Sending workers home to work altogether created plenty of problems for IT. Although plentiful, the challenges were not limited to the ever-shifting logistics in setting up popup branch offices in various remote home environments. Employee skill sets, or lack thereof, also pushed IT resources and workloads to the limit.
The average employee required crash course training and an overwhelming amount of support on everything tech related. Meanwhile, many of the more tech-savvy employees worked diligently to find workarounds to sluggish business processes and the extra guardrails IT put in place. A growth spurt in “Shadow IT,” the cloud services and hardware that are unsanctioned and invisible to IT, was inevitable.
Examples of Shadow IT in the best of times include the following, according to Arctic Wolf:
- Cloud-based collaboration and file-sharing applications, such as Dropbox and Google Drive
- Devices such as laptops and mobile phones
- Third-party apps that use OAuth tokens (using credentials from a corporate app like Office 365)
- Infrastructure-as-a-service (IaaS) and platforms-as-a-service (PaaS), such as a software-development project built on Azure or AWS without IT’s knowledge
But this past year pushed past the former good times. More than a few employees moved Shadow IT home with them and expanded its encroachment on IT’s carefully walled gardens.
According to a recent survey, “a staggering 63.5% of respondents have created at least one account in the past 12 months that their IT department doesn’t know about.” More than half (51.8%) of that 63.5% said they created between two and five accounts without IT’s official blessing. Another 15.8% said they had secretly created more than five accounts. An array of other percentages pointed to employees with hidden accounts that numbered somewhere between these two extremes. But the bottom line is that IT is blind to all of it.
A year after the pandemic-fueled mass worker migration, what does Shadow IT look like now?
Shadow IT on the Home Front
Shadow IT surged in the hands of a home-based work force largely because workers were less restrained from working across devices and apps in their home environment. Put another way, the concept of BYOD (bring your own device) to work soon gave way to BYOW (bring your own work) to your home. Workers were quick to ditch corporate devices and tools and replace them with their faster and feature-rich consumer counterparts.
In terms of IT headaches, Shadow IT is a monster.
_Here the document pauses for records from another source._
-- ==== Sys2Proof/Machine/BarWrite.lean ====
section
/-! DEFINITION. Writes to BAR0 registers (R7 to R9, R25), window by window. A register whose write has a row of its own is
written by that row's meaning. Remote apertures (R26, R269, R270). -/

namespace Sys2Proof.Machine

/-- The state that a meaning leaves. -/
def State.after (s : State) (f : State → Host.Outcome State Fault Refusal) : State :=
  match f s with
  | .next t => t
  | _ => s

/-- Word w of a 32·n-bit register replaced. -/
def setWord {n : Nat} (r : BitVec n) (w : Nat) (v : Word32) : BitVec n := setFld r (32 * w) v

/-- A write of an MSI-X table dword (R267; PCIe Base 5.0, log entry 8): clearing a mask sends a pending vector. -/
def State.writeMsix (s : State) (i : Nat) (v : Word32) : State :=
  let x : Word32 := if i % 4 = 0 then v &&& ~~~3 else if i % 4 = 3 then v &&& 1 else v
  let s := { s with host := { s.host with msix := SMap.put s.host.msix i x } }
  let n := i / 4
  if i % 4 = 3 && x = 0 && bit s.host.msixPend n then
    { s with host := { s.host with msixPend := setBit s.host.msixPend n false } }.send (.msix n)
  else s

/-- A write of GBL_APn_SEL (R296, R324): EN = 1 is ignored for an ID outside APERTURE_MEMBERS, or when no context holds
APERTURE. -/
def State.writeApSel (s : State) (n : Nat) (v : Word32) : State :=
  if bit v 8 && !(bit s.apertureMembers (fldN v 0 6) && (List.range 16).any fun c => bit (s.entryRec c).perms 9) then s
  else { s with host := { s.host with apSel := SMap.put s.host.apSel n (v &&& 0x13F) } }

/-- GBL_AP_SEL_WRITE (R269, R296, R324). In recovery the register does not work (R322). -/
def execGblApSelWrite (n : Fin 8) (v : Word32) (s : State) : Host.Outcome State Fault Refusal :=
  .next (inRun s fun s => if s.bh.recovery then s else s.writeApSel n.val v)

/-- A write to the GBL_ window (R267, R296); in recovery its registers do not work (R322). -/
def State.writeGbl (s : State) (off : Nat) (v : Word32) : State :=
  if s.bh.recovery then s
  else if off = 0xC then s.after (execGblCtrlDevReset v)
  else
    match arrAt 0x20 4 8 off, arrAt 0x1000 4 64 off, arrAt 0x8000 4 1024 off with
    | some (n, _), _, _ => s.writeApSel n v
    | _, some (n, _), _ => s.after (execGblLockWrite (Fin.ofNat 64 n) v)
    | _, _, some (i, _) => s.writeMsix i v
    | _, _, _ => s

/-- A queue base (R272, R297): it is kept while the queue is enabled, and its low 6 bits read zero. -/
def baseHalf (en : Bool) (r : Word64) (hi : Bool) (v : Word32) : Word64 :=
  if en then r else setHalf r hi v &&& ~~~(0x3F : Word64)

/-- A write to the HQ_ window (R297). -/
def State.writeHq (s : State) (off : Nat) (v : Word32) : State :=
  let c := off / 0x1000
  let o := off % 0x1000
  match arrAt 0x100 0x40 16 o with
  | some (i, a) =>
    let q : QueueId := Fin.ofNat 256 (16 * c + i)
    match a with
    | 0x00 => s.updQp q.val fun r => { r with sqBase := baseHalf r.sqEn r.sqBase false v }
    | 0x04 => s.updQp q.val fun r => { r with sqBase := baseHalf r.sqEn r.sqBase true v }
    | 0x08 => s.after (execHqSqCfgWrite q v)
    | 0x0C => s.after (execHqSqTailWrite q v)
    | 0x18 => if bit v 0 then s.after (execHqSqRestart q) else s
    | 0x20 => s.updQp q.val fun r => { r with cqBase := baseHalf r.cqEn r.cqBase false v }
    | 0x24 => s.updQp q.val fun r => { r with cqBase := baseHalf r.cqEn r.cqBase true v }
    | 0x28 => s.after (execHqCqCfgWrite q v)
    | 0x2C => s.after (execHqCqHeadWrite q v)
    | _ => s
  | none => if o = 4 && bit v 0 then s.after (execHqCtxReset (Fin.ofNat 16 c)) else s

/-- A 32-bit write to one half of a 64-bit set or clear register: the other half's bits are 0. -/
def halfMask (hi : Bool) (v : Word32) : Word64 := if hi then place 64 32 v else place 64 0 v

/-- A write to the COX_ window (R107, R137). -/
def State.writeCox (s : State) (off : Nat) (v : Word32) : State :=
  let e : EngineId := Fin.ofNat 128 (off / 0x1000)
  let o := off % 0x1000
  match arrAt 0x100 4 48 o, arrAt 0x200 4 32 o, arrAt 0x300 4 16 o, arrAt 0x400 4 256 o with
  | some (i, _), _, _, _ => s.after (execPatternConfigWrite e (.scr (Fin.ofNat 48 i)) v)
  | _, some (w, _), _, _ => s.after (execPatternConfigWrite e (.sym (Fin.ofNat 32 w)) v)
  | _, _, some (b, _), _ => s.after (execCoxBindWrite e (Fin.ofNat 16 b) v)
  | _, _, _, some (c, _) => s.after (execPatternConfigWrite e (.pinmap (Fin.ofNat 256 c)) v)
  | _, _, _, _ =>
    match o with
    | 0x008 => if bit v 0 then s.after (execCoxCtrlReset e v) else s
    | 0x00C => s.after (execCoxCfgWrite e v)
    | 0x068 => s.after (execCoxDflagsSet e (halfMask false v))
    | 0x06C => s.after (execCoxDflagsSet e (halfMask true v))
    | 0x070 => s.after (execCoxDflagsClr e (halfMask false v))
    | 0x074 => s.after (execCoxDflagsClr e (halfMask true v))
    | 0x078 => s.after (execCoxRflagsSet e v)
    | 0x07C => s.after (execCoxRflagsClr e v)
    | 0x080 => s.after (execCoxTblSelWrite e v)
    | 0x0A0 => s.after (execPatternConfigWrite e .apgCfg v)
    | 0x0A8 => s.updEng e.val fun r => { r with pdIgnored := w1cB r.pdIgnored (bit v 0), pdRefused := w1cB r.pdRefused (bit v 1) }
    | 0x0E8 => s.after (execPatternConfigWrite e (.topo false) v)
    | 0x0EC => s.after (execPatternConfigWrite e (.topo true) v)
    | _ => s

/-- A write of the staged half of the register at an offset of a channel's register map (R52). -/
def State.writeStaged (s : State) (c : Nat) (map : List (Nat × Nat)) (a : Nat) (v : Word32) : State :=
  match map.find? fun x => x.1 = a with
  | some x => s.updChan c fun r => { r with staged := r.staged.setVal x.2 (fld v 0 16 &&& feMask x.2) }
  | none => s

/-- A write to the LN_ window (R51, R79, R368). -/
def State.writeLane (s : State) (off : Nat) (v : Word32) : State :=
  let l : LaneId := Fin.ofNat 16 (off / 0x10000)
  let o := off % 0x10000
  match arrAt 0x1000 0x100 16 o, arrAt 0x2000 0x100 16 o with
  | some (j, a), _ => s.writeStaged (16 * l.val + j) chanRegs a v
  | _, some (j, a) => s.writeStaged (16 * l.val + j) pmuRegs a v
  | _, _ =>
    match o with
    | 0x0010 => s.after (execLnLvlCommit l v)
    | 0x0020 => s.after (execAdcStart l v)
    | 0x0030 => s.after (execLnEvtStatusClear l v)
    | 0x0048 => s.updLane l.val fun r => { r with derSeen := w1cB r.derSeen (bit v 3) || r.derated }
    | 0x4000 => s.after (execLnTsrSelWrite l v)
    | 0x4080 => s.after (execLnActCtrlWrite l v)
    | 0x4090 => s.after (execLnTapSelWrite l v)
    | _ => s

/-- A write to the TIM_ window (R191, R192). -/
def State.writeTim (s : State) (off : Nat) (v : Word32) : State :=
  match arrAt 0 0x100 32 off with
  | some (n, a) =>
    let u : TimId := Fin.ofNat 32 n
    match a with
    | 0x00 => if bit v 1 then s.after (execTimDisarm u) else if bit v 0 then s.after (execTimArm u) else s
    | 0x04 => s.after (execTimConfigWrite u .cfg v)
    | 0x08 => s.after (execTimConfigWrite u .sel v)
    | 0x0C => s.after (execTimConfigWrite u .count v)
    | 0x10 => s.after (execTimConfigWrite u (.timeout false) v)
    | 0x14 => s.after (execTimConfigWrite u (.timeout true) v)
    | 0x18 => s.after (execTimConfigWrite u .ofs v)
    | 0x1C => s.updTim n fun t => { t with ignored := w1cB t.ignored (bit v 2), refused := w1cB t.refused (bit v 3) }
    | _ => s
  | none => if off = 0x8000 then { s with ref := { s.ref with latch := w1cB s.ref.latch (bit v 4) } } else s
According to a recent Check Point survey, one of the top three IT security challenges is “employees working from home were using shadow IT solutions – untested software, tools and services (47%).”
While Shadow IT may be out of reach for IT, it is certainly within the grasp of criminals and that creates “shadow risk, the unknown unknowns,” as BMC calls it. There have been a few studies aimed at measuring at least some of this shadow activity in order to better understand the breath of the attack surface it creates. The results are alarming. For example, McAfee found that “Shadow IT cloud usage is at least ten times the size of known cloud usage.”
Shadow Risks and Shadow Gains
Historically speaking, Shadow IT was initially limited to “unapproved Excel macros and boxes of software employees purchased at office supply stores,” according to McAfee. Today it has spread exponentially across most cloud services and consumer devices, not from malice or rebellion, but largely from employees’ desire to work efficiently and effectively.
That means that most of the components in shadow IT were chosen to assist rather than harm the company. Even so, as Arctic Wolf points out: “what makes Shadow IT a high risk to your organization is your lack of visibility and control.”
However, that’s not to say that all of Shadow IT is necessarily dangerous.
“Not all shadow IT is inherently risky. Even apps with weak security may pose no danger as long as employees don’t use them to share sensitive information,” according to Arctic Wolf.
While companies must gain visibility and control over every corner of Shadow IT to ensure security and compliance requirements are met, it’s smart to leverage components with measurable positive impacts on workflows, processes, and profits.
“For example, for a few years a VP paid for a CRM out of her own pocket, bypassing the authorized system suggested by her IT team. When the company was made aware, she faced disciplinary action, despite that, thanks to this CRM, she was able to increase the company’s revenue by $1m per month,” according to a report in TechRadar Pro.
Steps to Bring Shadow IT into the Light
The key to mitigating risk is to gain visibility into Shadow IT so you can evaluate the components and make knowledgeable decisions on what to integrate into IT’s plans, and what to outright ban.
Some of the steps you can take to accomplish this include:
- Raising awareness of the issues with Shadow IT
- Creating a security culture throughout the organization
- Being open to employee suggestions for new or different technologies
- Providing employees with a checklist to help guide them through grey areas
IT can also monitor the network to detect, trace, and map any and all movement of company assets such as data, files, and accounts of all types. A zero-trust security model is also essential to ensure IT knows who and what is trying to access company data and other assets.
To facilitate a quick and more complete assessment of Shadow IT, consider praising employees for their efforts to raise productivity despite the stresses of working from home, rather than punish them for straying from the company’s path. After all, everyone was doing the best they could to get through trial by fire, or pandemic as it were. Now it’s time for everyone to take a breath and get things under better and more organized control.